Because of this strong separation, SDI could also provide an adapter SDK for everybody to build new connectivity. There is a file adapter which allows to query CSV files via SQL commands; a Twitter adapter to search tweets via Hana select statements; open source adapters available in Github – just to name a few.
Using Hana SDI
Real-time replication is an SDI extension of SDA. With the command “create subscription on <virtual_table> target table <hana_table>” the system will notify the adapter to capture changes in the source table and streams these to Hana. In Hana, an apply-process constantly merges these changes into the target table. Whatever source transaction modified the source data, the same data will be available within the same transactional boundaries in Hana.
Batch dataflows are as simple as executing large select statements against a virtual table, reading all contents and inserting the data into the target table. To support mass data movemement, some more features were added. For performance reasons, the select can be parallelized – one per partition – and powerful transforms modeled after Data Services transforms are also available.
Using this functionality is easy. The user creates a FlowGraph (hdbflowgraph), designs the overall transformation in a graphical UI, sets the real-time/batch execution flag and everything else is handled by Hana. One or multiple calculation scenarios (that is the internal runtime object when activating a calculation view) are created and the subscriptions for real time are created.
All good with SDI?
At this point, the first issues in implementation start to become visible, though. The user can choose between batch and real time, but where is the virtual transformation via a calc view? A Calculation Scenario is created, but there is no Calculation View to use it.
Also there is not one single FlowGraph UI; it was built multiple times. First in XSC for Hana 1.0. Then this was ported 1:1 to XSA. Then the UI was developed again from scratch to match the XSA peculiarities. None of these UIs are complete. In fact, in the last version, transforms are missing. And neither of these UIs is on par with Data Services when it comes to end user effectiveness.

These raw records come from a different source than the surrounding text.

-- ==== Sys2Proof/Machine/Step.lean ====
section
/-! DEFINITION. One step of the block, and the placing of a table word at the point where the next step fetches. -/

namespace Sys2Proof.Machine

open Sys2Proof

/-- One step: the agent the schedule names takes its step (R13, R70). An instruction that is due is executed; an
environment change that makes no edge event runs none. -/
def step (s : State) : Host.Outcome State Fault Refusal :=
  match fetch s with
  | .quiet t => .next t
  | .run (.instr i) t => exec i t
  | .run (.rejected e) _ => .refused (.undecodable e)

/-- The state whose next step runs the instruction of a table word. -/
def State.withFetchWord (s : State) (nbits w : Nat) : State :=
  match decodeTableWord nbits w with
  | some i => s.place i
  | none => s

end Sys2Proof.Machine
end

Even in the adapters, these issues can be seen. SDI is an extension of SDA, so everything SDA provides, SDI can do. Then why did the SDA team develop the same adapters SDI did already provide? (Answer: For political reasons.) As a result, there are two Oracle Adapters, two Apache Hive adapters – two of nearly everything.
In my point of view, SDI is still the right product for Hana, and customer demand proves it. SAP seems to acknowledge that, too. The Hana Data Fabric is using the same philosophy but simplifies the usage even further. For SAP Data Warehouse Cloud, the SDI adapters and FlowGraphs play a key role.
Meanwhile, I started combining SDI and Apache Kafka to enable all use cases. The key advantage of SDI is it is Hana driven. This can also be a downside, however, as it means Hana reaches into the source systems at will. Customers often want to protect their systems and the easiest way is the customer providing the data proactively instead of Hana pulling it out. With the combination of SDI and Kafka, all data integration styles are possible: Virtual data models, batch and real-time streaming.